There are limitations, however, to interpreting episodes like this solely as the result of the heroic power of online media. During the spring of 2009, the leak to Staines of an e-mail exchange between Gordon Brown’s special advisor Damian McBride and former Blair adviser turned Labour blogger Derek Draper shed an unf
lattering light on Downing Street’s approach to media management. “Smeargate,” as it became known, revealed a plan by McBride to establish a supposedly independent website called Red Rag that would contain personalized attacks on leading Conservative politicians and their families. The story was shaped by the interaction of older and newer media logics. It involved a right-wing blogger, (Staines) whose website, Guido Fawkes, emulates classic British tabloid journalism, with its mix of innuendo, gossip, and rumor. But Staines’s “scoop” was dependent upon the support of two traditional British newspapers, for Staines did not publish the contents of the Draper–McBride e-mails on his blog but instead handed them to journalists at the Daily Telegraph and the Sunday Times, who duly broke the stories and shared the credit.

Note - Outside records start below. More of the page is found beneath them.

/-! ## `countCore` -/

@[simp] theorem State.countCore_pending (c : CoreId) (a n : Nat) : (s.countCore c a n).pending = s.pending :=
  have h := congrArg State.pending (State.countCore_base s c a n); h
@[simp] theorem State.countCore_free (c : CoreId) (a n : Nat) : (s.countCore c a n).free = s.free :=
  have h := congrArg State.free (State.countCore_base s c a n); h
@[simp] theorem State.countCore_cores (c : CoreId) (a n : Nat) : (s.countCore c a n).cores = s.cores :=
  have h := congrArg State.cores (State.countCore_base s c a n); h
@[simp] theorem State.countCore_mem (c : CoreId) (a n : Nat) : (s.countCore c a n).mem = s.mem :=
  have h := congrArg State.mem (State.countCore_base s c a n); h
@[simp] theorem State.countCore_mm (c : CoreId) (a n : Nat) : (s.countCore c a n).mm = s.mm :=
  have h := congrArg State.mm (State.countCore_base s c a n); h
@[simp] theorem State.countCore_wdn (c : CoreId) (a n : Nat) : (s.countCore c a n).wdn = s.wdn :=
  have h := congrArg State.wdn (State.countCore_base s c a n); h
@[simp] theorem State.countCore_itg (c : CoreId) (a n : Nat) : (s.countCore c a n).itg = s.itg :=
  have h := congrArg State.itg (State.countCore_base s c a n); h
@[simp] theorem State.countCore_rp (c : CoreId) (a n : Nat) : (s.countCore c a n).rp = s.rp :=
  have h := congrArg State.rp (State.countCore_base s c a n); h
@[simp] theorem State.countCore_pwr (c : CoreId) (a n : Nat) : (s.countCore c a n).pwr = s.pwr :=
  have h := congrArg State.pwr (State.countCore_base s c a n); h
@[simp] theorem State.countCore_clk (c : CoreId) (a n : Nat) : (s.countCore c a n).clk = s.clk :=
  have h := congrArg State.clk (State.countCore_base s c a n); h
@[simp] theorem State.countCore_peg (c : CoreId) (a n : Nat) : (s.countCore c a n).peg = s.peg :=
  have h := congrArg State.peg (State.countCore_base s c a n); h
@[simp] theorem State.countCore_snap (c : CoreId) (a n : Nat) : (s.countCore c a n).snap = s.snap :=
  have h := congrArg State.snap (State.countCore_base s c a n); h
@[simp] theorem State.countCore_look (c : CoreId) (a n : Nat) : (s.countCore c a n).look = s.look :=
  have h := congrArg State.look (State.countCore_base s c a n); h
@[simp] theorem State.countCore_portA (c : CoreId) (a n : Nat) : (s.countCore c a n).portA = s.portA :=
  have h := congrArg State.portA (State.countCore_base s c a n); h
@[simp] theorem State.countCore_stale (c : CoreId) (a n : Nat) : (s.countCore c a n).stale = s.stale :=
  have h := congrArg State.stale (State.countCore_base s c a n); h
@[simp] theorem State.countCore_per_pin (c : CoreId) (a n : Nat) : (s.countCore c a n).per.pin = s.per.pin :=
  have h := congrArg (fun t => t.per.pin) (State.countCore_base s c a n); h
@[simp] theorem State.countCore_per_tim (c : CoreId) (a n : Nat) : (s.countCore c a n).per.tim = s.per.tim :=
  have h := congrArg (fun t => t.per.tim) (State.countCore_base s c a n); h
@[simp] theorem State.countCore_per_ua (c : CoreId) (a n : Nat) : (s.countCore c a n).per.ua = s.per.ua :=
  have h := congrArg (fun t => t.per.ua) (State.countCore_base s c a n); h
@[simp] theorem State.countCore_per_tch (c : CoreId) (a n : Nat) : (s.countCore c a n).per.tch = s.per.tch :=
  have h := congrArg (fun t => t.per.tch) (State.countCore_base s c a n); h
@[simp] theorem State.countCore_per_rf (c : CoreId) (a n : Nat) : (s.countCore c a n).per.rf = s.per.rf :=
  have h := congrArg (fun t => t.per.rf) (State.countCore_base s c a n); h
@[simp] theorem State.countCore_per_net (c : CoreId) (a n : Nat) : (s.countCore c a n).per.net = s.per.net :=
  have h := congrArg (fun t => t.per.net) (State.countCore_base s c a n); h
@[simp] theorem State.countCore_per_evt (c : CoreId) (a n : Nat) : (s.countCore c a n).per.evt = s.per.evt :=
  have h := congrArg (fun t => t.per.evt) (State.countCore_base s c a n); h
@[simp] theorem State.countCore_per_rtc (c : CoreId) (a n : Nat) : (s.countCore c a n).per.rtc = s.per.rtc :=
  have h := congrArg (fun t => t.per.rtc) (State.countCore_base s c a n); h
@[simp] theorem State.countCore_per_hrv (c : CoreId) (a n : Nat) : (s.countCore c a n).per.hrv = s.per.hrv :=
  have h := congrArg (fun t => t.per.hrv) (State.countCore_base s c a n); h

An often-rehearsed criticism of bloggers is that they are “amateurs” who lack the professionalism and ethical standards of trained journalists (see for example Keen, 2007). Bloggers have been accused of being less discerning in what they publish and as likely to disseminate unsubstantiated political gossip as much as genuine political news. However, some of the popular British bloggers have now moved toward hybrid, semi-professional models of organization along the lines pioneered by the Huffington Post in the United States (discussed below), or they have been co-opted in the service of professional journalism. In 2011, successful Conservative blogger Iain Dale set up a “current affairs mega blog” which has a group of almost seventy writers. And in 2012, Paul Staines started writing columns for the print edition of the established newspaper, the Daily Star.